Drawing on research on food system sustainability conducted within the European project ToNoWaste, this paper explores the link between digital solutions for food waste and food charities. Exploratory interviews conducted in 2025 with coordinators of food redistribution organisations in Vienna, Austria, reveal a contradiction resulting from the deployment of efficiency-driven digital applications. Predictive software in retail or gastronomy or digital surplus-selling applications contribute to reducing the availability of food surplus. While positive for ressource efficiency, it considerably affects food charities, which currently rely on surplus generated by the food system’s inefficiency. These overflows therefore have, at least in part, a social function: despite normative concerns, for example that they do not contribute to healthy diets, they remain necessary within the current welfare state, particularly in times of crisis (Lambie-Mumford & Silvasti, 2020; Poppendieck, 2014; Riches, 2018).
Building on additional interviews with stakeholders from social markets, redistribution networks, and social organisations, I intend to interrogate charities’ dependence on food surplus, who benefits from digital food-system transformations, and pathways to reduce both waste and food insecurity.

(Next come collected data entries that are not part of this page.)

-- ==== Sys2Proof/Machine/Micro.lean ====
section
/-! DEFINITION. The microwords of a routine that a patch redirects or matches (07 R169–R177, R185). What a ROM routine with
no patch does is Table 6-9's. -/
namespace Sys2Proof.Machine
open Sys2Proof

/-- Field `[lo + n - 1 : lo]` of a microword (Table 7-1). -/
def mw (w : BitVec 256) (lo n : Nat) : Nat := bitsOf w.toNat lo n

/-- Word `o` of patch RAM. -/
def patchWord (p : Patch) (o : Nat) : BitVec 256 := if o < p.words.length then p.words.getD o 0 else Config.patchOpen o

/-- The microword that a fetch from address `u` returns (R169, R185). -/
def microFetch (p : Patch) (u : Nat) : BitVec 256 :=
  if 0x1000 ≤ u then patchWord p (u - 0x1000)
  else match p.rmatches.find? (fun m => m.1 == u) with
    | some m => patchWord p m.2
    | none => Config.romWord u

/-- Where routine `r` starts: its redirect, or entry vector `r` (R169, R185). -/
def microEntry (p : Patch) (r : Nat) : Nat :=
  match p.redirects.find? (fun x => x.1 == r) with
  | some x => 0x1000 + x.2
  | none => r

/-- Does a patch change routine `r`: a redirect, or a match at a word that it fetches? -/
def patched (p : Patch) (r : Nat) : Bool :=
  p.loaded && (p.redirects.any (fun x => x.1 == r) || p.rmatches.any (fun m => m.1 == r || Config.romReaches r m.1))

/-- The conditions that may be awaited after the commit point (Table 7-3). -/
def condLate (c : Nat) : Bool := decide (32 ≤ c) && decide (c ≤ 44)

/-- The ceiling of a condition in cycles (Table 7-3); none for condition 12 and the reserved ones. -/
def condCeil (c : Nat) : Option Nat :=
  if c ≤ 8 then some 4096
  else match c with
    | 9 => some 2048
    | 10 => some 640
    | 11 => some 16
    | 13 => some 1024
    | 14 => some 1024
    | 15 => some 64
    | 16 => some 64
    | 17 => some 256
    | 18 => some 65520
    | 19 => some 65520
    | _ => if condLate c then some 8 else none

/-- The ceiling of a word's wait: ceil × 16 where it is not 0 and no more than the condition's (R171). -/
def waitCeil (w : BitVec 256) : Option Nat :=
  (condCeil (mw w 16 6)).map (fun n => if mw w 24 12 = 0 then n else min n (16 * mw w 24 12))

/-- Is there room in the output FIFO for VL elements (condition 12)? -/
def fifoRoom (e : Engine) : Bool := decide (e.fifo.length + (e.vl <<< e.sew) ≤ fifoSize)

/-- Is the mask generator ready (condition 9)? At order 0 it is not needed (R126). -/
def mgReady (e : Engine) : Bool := e.order == 0 || !e.mg.halted

/-- Does a condition hold (Table 7-3)? The conditions of other units' flow hold here: a wait for one of them that reaches
its ceiling is the row WAIT_CEILING_EXPIRY. -/
def microCond (fr : Nat → Byte) (a : LF) (e : Engine) (c : Nat) : Bool :=
  match c with
  | 0 => !e.mc.hfifo.isEmpty
  | 9 => mgReady e
  | 11 => e.key.isSome
  | 12 => fifoRoom e
  | 33 => e.mc.lc0 == 0
  | 34 => e.mc.lc1 == 0
  | 35 => a.p.getLsbD 0
  | 36 => a.p.getLsbD 1
  | 37 => a.p.getLsbD 2
  | 38 => a.p.getLsbD 3
  | 39 => e.order.testBit 0
  | 40 => e.order.testBit 1
  | 41 => (List.range 11).any (fun i => e.vl == 2 ^ i)
  | 42 => e.vl == vlmax e.sew
  | 43 => (fr e.mc.upc).getLsbD 0
  | 44 => decide (16384 < (getX e (a.f2.toNat % 16)).toNat + e.vl * (a.p.toNat + 1))
  | _ => true

/-- The value of an operand code (Table 7-2); a reserved code reads 0 (DESIGN CHOICE, log 121). -/
def microVal (a : LF) (w : BitVec 256) (e : Engine) (code : Nat) : BitVec 8192 :=
  if code < 0x20 then (getV e code).val
  else if 0x21 ≤ code ∧ code ≤ 0x27 then (getK e (code - 0x20)).setWidth 8192
  else if 0x40 ≤ code ∧ code ≤ 0x4F then (Tbl.get {} e.mc.scr (code - 0x40)).val
  else match code with
    | 0x30 => (getV e a.vd.toNat).val
    | 0x31 => (getV e (a.vd.toNat + 1)).val
    | 0x32 => (getV e a.vs1.toNat).val
    | 0x33 => (getV e a.f2.toNat).val
    | 0x34 => BitVec.ofNat 8192 (ofLe (e.mc.hfifo.take 1024))
    | 0x35 => if mw w 97 2 = 1 then ((e.key.map KeyReg.key).getD 0).setWidth 8192 else 0
    | 0x36 => BitVec.ofNat 8192 (ofLe ((List.range 1024).map (fun i => winByte e 3 (mw w 105 16 + i))))
    | 0x37 =>
      let at0 := 64 * Config.microLine (mw w 123 14)
      let win := match mw w 121 2 with | 1 => 1 | 3 => 2 | _ => 5
      BitVec.ofNat 8192 (ofLe ((List.range 1024).map (fun i => winByte e win (at0 + i))))
    | 0x38 => if e.order = 0 then 0 else BitVec.ofNat 8192 (ofLe (mgDraw (16 * mw w 89 8) e.mg).1)
    | 0x39 => BitVec.ofNat 8192 (mw w 137 32)
    | _ => 0

/-- Does a destination code name architectural state (Table 7-2)? -/
def archDst (code : Nat) : Bool :=
  decide (code < 0x20) || (decide (0x21 ≤ code) && decide (code ≤ 0x27)) || code == 0x30 || code == 0x31 || code == 0x37

/-- Does a word act on architectural state (R175)? -/
def microArch (w : BitVec 256) : Bool :=
  archDst (mw w 66 7) || (mw w 206 1 == 1 && archDst (mw w 199 7)) || mw w 169 2 != 0 || mw w 121 2 == 2

/-- Write a destination code (Table 7-2); a reserved or read-only one takes nothing. -/
def microPut (a : LF) (w : BitVec 256) (code : Nat) (x : BitVec 8192) (e : Engine) : Engine :=
  let d := modeDom (mw w 48 2) (mw w 50 2) (8 <<< e.sew)
  if code < 0x20 then setV e code x d
  else if 0x21 ≤ code ∧ code ≤ 0x27 then setK e (code - 0x20) (x.setWidth 1024)
  else if 0x40 ≤ code ∧ code ≤ 0x4F then
    { e with
      mc := { e.mc with scr := Tbl.set {} e.mc.scr (code - 0x40) { val := x, dom := d, masks := (freshMasks e 8192).1 } }
      mg := (freshMasks e 8192).2 }
  else match code with
    | 0x30 => setV e a.vd.toNat x d
    | 0x31 => setV e (a.vd.toNat + 1) x d
    | 0x37 =>
      if mw w 121 2 = 2 then
        let l := Config.microLine (mw w 123 14)
        (List.range 16).foldl (fun e i =>
          workWrite e (BitVec.ofNat 64 (2 ^ 60 + 64 * ((l + i) % (e.workSize / 64)))) 64 (bitsOf x.toNat (512 * i) 512)
            ((freshMasks e 512).1.map (fun m => m.toNat))) e
      else e
    | _ => e

/-- The loop counters a word loads (lcsel); a reserved code loads none (DESIGN CHOICE, log 121). -/
def microLc (w : BitVec 256) (e : Engine) : Engine :=
  match mw w 37 3 with
  | 1 => { e with mc := { e.mc with lc0 := mw w 137 12 } }
  | 2 => { e with mc := { e.mc with lc1 := mw w 137 12 } }
  | 3 => { e with mc := { e.mc with lc0 := e.vl } }
  | 4 => { e with mc := { e.mc with lc1 := e.vl } }
  | _ => e

/-- The hash-port action of a word (hport) on its context's shadow copy, made by the first such action (R175): init
empties it for function p, absorb takes the first VL elements of srcb, squeeze brings the next block to the hash FIFO. -/
def microHash (fr : Nat → Byte) (a : LF) (w : BitVec 256) (e : Engine) : Engine :=
  let c := mw w 84 2
  let x := (Tbl.get none e.mc.shadow c).getD (getXof e c)
  let put := fun y f => { e with mc := { e.mc with shadow := Tbl.set none e.mc.shadow c (some y), hfifo := f } }
  match mw w 81 3 with
  | 1 => put { fn := some a.p.toNat } e.mc.hfifo
  | 2 =>
    let b := leBytes (e.vl <<< e.sew) (microVal a w e (mw w 59 7)).toNat
    put { x with absorbed := x.absorbed ++ b, mixed := x.mixed || decide (x.pos ≠ 0) } e.mc.hfifo
  | 3 =>
    let n := match x.fn with | some 0 => 168 | some 1 => 136 | some 2 => 32 | some 3 => 64 | some 4 => 32 | _ => 64
    put { x with pos := x.pos + n } (e.mc.hfifo ++ xofNext fr x n)
  | _ => e

/-- The output action of a word (ofx). -/
def microOut (a : LF) (w : BitVec 256) (r : BitVec 8192) (e : Engine) : Engine :=
  match mw w 169 2 with
  | 1 =>
    let b := leBytes (e.vl <<< e.sew) (microVal a w e (mw w 52 7)).toNat
    { e with fifo := e.fifo ++ b.take (e.maxOut - e.outCount), outCount := e.outCount + b.length }
  | 2 => setX e (mw w 171 4) (r.setWidth 64)
  | 3 => setX e (a.f2.toNat % 16) (getX e (a.f2.toNat % 16) + BitVec.ofNat 64 (e.vl * (a.p.toNat + 1)))
  | _ => e

/-- The actions of a word: counters, hash port, the Spoke operations of both slots, the output. -/
def microAct (fr : Nat → Byte) (a : LF) (w : BitVec 256) (e0 : Engine) : Engine :=
  let v := microVal a w e0
  let r := Config.spokeOp (mw w 40 8) (mw w 48 2) (mw w 50 2) (v (mw w 52 7)) (v (mw w 59 7))
  let r2 := Config.spokeOp (mw w 177 8) (mw w 48 2) (mw w 50 2) (v (mw w 185 7)) (v (mw w 192 7))
  let e := microHash fr a w (microLc w e0)
  let e := if (mw w 52 7 = 0x34 ∨ mw w 59 7 = 0x34) then { e with mc := { e.mc with hfifo := e.mc.hfifo.drop 1024 } } else e
  let e := if e.order = 0 then e else { e with mg := (mgDraw (16 * mw w 89 8) e.mg).2 }
  let e := microPut a w (mw w 66 7) r e
  let e := if mw w 206 1 = 1 then microPut a w (mw w 199 7) r2 e else e
  microOut a w r e

/-- The next address of a word (seq); none is the routine's end. A call onto a full stack drops the oldest entry, and a
return from an empty one goes to no word (DESIGN CHOICE, log 121). -/
def microNext (t : Bool) (w : BitVec 256) (e : Engine) : Option (Nat × Engine) :=
  let m := e.mc
  let nx := mw w 0 13
  match mw w 13 3 with
  | 0 => some (m.upc + 1, e)
  | 1 => some (nx, e)
  | 2 => some (if t then nx else m.upc + 1, e)
  | 3 => some (nx, { e with mc := { m with stack := ((m.upc + 1) :: m.stack).take 4 } })
  | 4 => some (m.stack.headD 0x1FFF, { e with mc := { m with stack := m.stack.tail } })
  | 5 =>
    let n := (m.lc0 + 4095) % 4096
    some (if n ≠ 0 then nx else m.upc + 1, { e with mc := { m with lc0 := n } })
  | 6 =>
    let n := (m.lc1 + 4095) % 4096
    some (if n ≠ 0 then nx else m.upc + 1, { e with mc := { m with lc1 := n } })
  | _ => none

/-- The END word: every shadow copy becomes its context, and the hidden scratch is empty (R176). An interrupt held since the
commit point is taken now (R178). -/
def microEnd (e : Engine) : KRes :=
  let e := e.mc.shadow.foldl (fun e p => match p.2 with | some x => setXof e p.1 x | none => e) e
  retire { e with halted := e.halted || e.mc.held, mc := {} }

/-- Is everything reserved that the rest of the routine will consume (R176)? -/
def reserved (r : Nat) (e : Engine) : Bool := mgReady e && (r != 21 || fifoRoom e)

/-- Run a routine from its current word. It stops at END, at a guard fault (a step to no word, R169; an architectural
action before the commit point, R175; a wait after it that Table 7-3 does not allow, R176; more than 600 words since it,
R177), at a wait whose condition does not hold, and after `fuel` words, to go on at the row that follows. -/
def microGo (p : Patch) (r : Nat) (a : LF) (fr : Nat → Byte) : Nat → Engine → KRes
  | 0, e => .wait e
  | fuel + 1, e =>
    if 0x1200 ≤ e.mc.upc then .guard e
    else
      let w := microFetch p e.mc.upc
      let c := mw w 16 6
      let t := microCond fr a e c != decide (mw w 23 1 = 1)
      let late := e.uc.committed
      let com := mw w 36 1 = 1 ∧ late = false
      if mw w 22 1 = 1 ∧ late ∧ condLate c = false then .guard e
      else if mw w 22 1 = 1 ∧ t = false then .wait { e with mc := { e.mc with wait := some (c, (waitCeil w).getD 0) } }
      else if com ∧ reserved r e = false then
        .wait { e with mc := { e.mc with wait := some (if mgReady e then (12, 0) else (9, 2048)) } }
      else if late = false ∧ ¬ com ∧ microArch w then .guard e
      else
        let e := { e with
          uc := { e.uc with committed := late || decide com }
          mc := { e.mc with wait := none, hold := if late ∨ com then e.mc.hold + 1 else 0 } }
        if 600 < e.mc.hold then .guard e
        else
          let e := microAct fr a w e
          match microNext t w e with
          | none => microEnd e
          | some (u, e) => microGo p r a fr fuel { e with mc := { e.mc with upc := u } }

/-- The words that one row of a long instruction runs at most. -/
def microFuel : Nat := 4096

/-- Run a patched routine, from its first word or from where it stopped, with the operands it issued with (R179). -/
def microRun (p : Patch) (r : Nat) (a : LF) (fr : Nat → Byte) (e : Engine) : KRes :=
  if e.mc.live then microGo p r (e.mc.ops.getD a) fr microFuel e
  else microGo p r a fr microFuel { e with
    mc := { live := true, upc := microEntry p r, ops := some a }, uc := { e.uc with routine := r, running := true, committed := false } }

/-- A long instruction: the routine of the ROM does what Table 6-9 says and has passed its commit point; one that a patch
changes runs its words (R182, R185). -/
def runLong (p : Patch) (r : Nat) (a : LF) (fr : Nat → Byte) (f : Engine → KRes) (e : Engine) : KRes :=
  if patched p r then microRun p r a fr e
  else match f e with
    | .ok t => .ok { t with uc := { t.uc with committed := true } }
    | x => x

end Sys2Proof.Machine
end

Examining reorderings in the social realm, such as rebound effects that reduce opportunities for redistribution, the monetisation of food surplus, and the need for charities to reorganise in response this paper highlights tensions between waste prevention, overproduction, redistribution, and food security and argues for taking the reorderings and efficiency paradigm of digital food waste applications seriously.
Paper short abstract
The paper explores the role of ‘the digital’ in enacting ‘policy imaginaries’ for a better food future. Drawing on FoodSEqual, it focuses on digital food adverts and the Foodtopia video game, and discusses the potential of digital technologies to change future food, policy and research practices.
Paper long abstract
A ‘digital turn’ is already taking place within modern foodscapes. This is inevitably implicated in food research unpacking the complex entanglements between people, food and digital technologies (Schneider, 2026; Allgaier et al, 2025; Goodman and Jaworska, 2020), with emphasis being given on social media and digital apps as technological infrastructures shaping food subjectivities, discourses and practices. This ‘digital turn’ is conceived as enacting more hopeful foodscapes, although it can fall within the trap of ‘techno-optimism’ and its ambivalent imaginary for food system transformation (Schneider et al, 2019). In this presentation, I turn to the role of ‘the digital’ in enacting more hopeful ‘policy imaginaries’ for food system change. Drawing on the food policy research I conducted for the UKRI FoodSEqual project, I explore the possibilities and limitations of different digital technologies in informing as well as enacting more diverse and inclusive policies for food system change. Specifically, I focus on: a. ‘Digital Bus Food Adverts for Healthy Start Vouchers’, a local food policy intervention developed based on the project’s policy findings; and b. Foodtopia, the FoodSEqual policy video game (https://foodtopia.itch.io/foodtopia), designed to embed as well as widen dissemination of the project’s community policy recommendations, or else ‘imaginaries’, for a more sustainable and healthy food system. I discuss the impact of these technologies on changing food practices and policy practices. However, as an STS food researcher, I also reflect on the role of ‘the digital’ itself as a ‘technology’ that can enable researchers to influence policy for a better food future.